The Monuments Men (2014, George Clooney)

This is a reasonably entertaining, but oddly paced and very traditional film that dramatizes the efforts the US went to in order to rescue the art that the Nazis stole in World War II. As far as I can tell, it is very, very, very loosely based on the true story.

The first, and biggest problem with the film is its lack of historical accuracy. The major characters’ names have been changed but that’s far from the biggest detail that is altered. What the unit recaptured, how they did it and where they did it (and, really, it was a series of units) is altered for dramatic effect. As is the size of the unit, which is rendered as a few people in the film but which was quite large in real life (as it would have to be). I get the idea of having a bunch of old soldiers wandering around Europe. I see the appeal in that.

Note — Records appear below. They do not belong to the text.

theorem transfers {p : Plan} (hsp : p.space ≠ .isp) (k i : Nat) : (p.transfers k i).Leads (State.Under c (·.Paid p.halt 0))
    fun _ => State.Under c (·.Paid p.halt 0) := by
  induction k generalizing i with
  | zero => exact ret fun _ h => h
  | succ k ih => exact (transfer hsp i).bind fun _ => bind assignUnder fun _ => ih (i + 1)

/-! The range operation and `haltMcu` (R125, R131). -/

theorem haltClose (p : Plan) : p.haltClose.Leads (State.Under c (·.Paid halt 0)) fun _ => State.Under c (·.Paid false 0) :=
  bind assignUnder fun _ => (haltCtl false).bind fun _ => bind assignUnder fun _ => get fun _ _ => by
    split
    · exact throw _
    · exact ret fun _ h => h

end Prog.Leads

/-- Halt control does not touch the pending error. -/
theorem haltCtl_pendingError {on : Bool} {s t : State} {a : Unit} (h : (haltCtl on).run s = .ok a t) : t.pendingError = s.pendingError := by
  obtain ⟨o, g, e, -⟩ := transact_cases (txHalt on) s (listed_txHalt _ on)
  rw [haltCtl_run, e] at h
  rcases State.conclude_cases s.mcuActs.dropFate (txHalt on) (outcomeOf (txHalt on) o) g with ⟨rs, -, e⟩ | ⟨k, -, e⟩ | ⟨-, e⟩ <;>
    rw [e] at h <;> cases h
  rfl

/-- A close that runs for a pending error does not complete: it ends with that error or with its own (R129, R130). -/
theorem Plan.haltClose_pending {p : Plan} {s t : State} {e : Err} {a : Unit} (he : s.pendingError = some e) :
    p.haltClose.run s ≠ .ok a t := by
  intro run
  rw [Plan.haltClose_run] at run
  obtain ⟨_, u, closed, rest⟩ := Res.bind_eq_ok run
  rw [(haltCtl_pendingError closed).trans he] at rest
  cases rest

namespace Prog.Leads

variable {c : Params} {halt : Bool}

/-- Transfers that raise do not let the request complete. -/
theorem close {p : Plan} {body : Prog Unit} (h : body.Leads (State.Under c (·.Paid halt 0)) fun _ => State.Under c (·.Paid halt 0)) :
    (p.close body).Leads (State.Under c (·.Paid halt 0)) fun _ => State.Under c (·.Paid false 0) := by
  intro s a t hs run
  rw [Plan.close_run] at run
  cases e : body.run s <;> rw [e] at run
  case ok b u =>
    have ends := h s b u hs e
    rw [Plan.closed] at run
    split at run
    · exact haltClose p u a t ends run
    · cases run
      exact ⟨ends.oracle, ends.cfg, ends.autoTaken, ends.target.free⟩
  case raised er u =>
    rw [Plan.closed] at run
    split at run
    · exact absurd run (Plan.haltClose_pending (e := er) rfl)
    · cases run
  all_goals cases run

/-- A debug range request that completes has switched debug mode off. -/
theorem program {p : Plan} (hsp : p.space ≠ .isp) : p.program.Leads (State.Starts c) fun _ s => s.target.debugMode = false := by
  have gate : p.gate = Machine.debugGuardEnter := by
    unfold Plan.gate
    cases hs : p.space with
    | isp => exact absurd hs hsp
    | xdata => rfl
    | eeprom => rfl
  have exit : p.exit = Machine.debugGuardExit := by
    unfold Plan.exit
    cases hs : p.space with
    | isp => exact absurd hs hsp
    | xdata => rfl
    | eeprom => rfl
  have check : p.check.Leads (State.Under c (·.Paid false 0)) fun _ => State.Under c (·.Paid false 0) := by
    refine ite (fun _ => throw _) fun _ => ?_
    split
    · exact throw _
    · exact ret fun _ h => h
  have start : p.advance.Leads (State.Starts c) fun _ => State.Starts c :=
    assign fun _ h => ⟨h.oracle, h.cfg, h.debugAutoEnable, h.target⟩
  have answer : (Prog.get fun s => .ret (if p.write then .void else .bytes s.result)).Leads (·.target.debugMode = false)
      fun (_ : Result) s => s.target.debugMode = false := get fun _ _ => ret fun _ h => h
  unfold Plan.program
  rw [gate, exit]
  exact start.bind fun _ => debugGuardEnter.bind fun _ => bind assignUnder fun _ => check.bind fun _ =>
    bind assignUnder fun _ => (haltOpen hsp).bind fun _ => (close (transfers hsp _ _)).bind fun _ => debugGuardExit.bind fun _ => answer

/-- So has `dbg.halt`. -/
theorem haltMcu (on : Bool) : (Machine.haltMcu on).Leads (State.Starts c) fun _ s => s.target.debugMode = false :=
  have start (ph : State → Phase) : (atPhase ph).Leads (State.Starts c) fun _ => State.Starts c :=
    assign fun _ h => ⟨h.oracle, h.cfg, h.debugAutoEnable, h.target⟩
  have place (ph : State → Phase) {Q : Target → Prop} : (atPhase ph).Leads (State.Under c Q) fun _ => State.Under c Q := assignUnder
  (start _).bind fun _ => debugGuardEnter.bind fun _ => (place _).bind fun _ => (haltCtl on).bind fun _ => (place _).bind fun _ =>
  debugGuardExit.bind fun _ => ret fun _ h => h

But maybe just write a fictional film about it.

The other major problem, as I see it, is that Clooney is quite a traditional Hollywood filmmaker, particularly here. He seems to want to tell a story that amuses us, but also makes us care about the cause of WWII in general and the Monuments Men in particular, and that also emphasizes the gravity of what the Nazis were doing. Like an old Hollywood film, Clooney’s movie wants to have it all ways and wants to be all things to all people, meaning that tonally it is extremely confused, varying from mild humour much of the time – with a “bunch of misfits on an adventure” vibe – to moments of serious drama and lots of speechifying about the value of art. It doesn’t work.

I don’t understand why the real story couldn’t have been told and I also don’t understand why you wouldn’t commit to either treating it like a comedy or playing it entirely serious.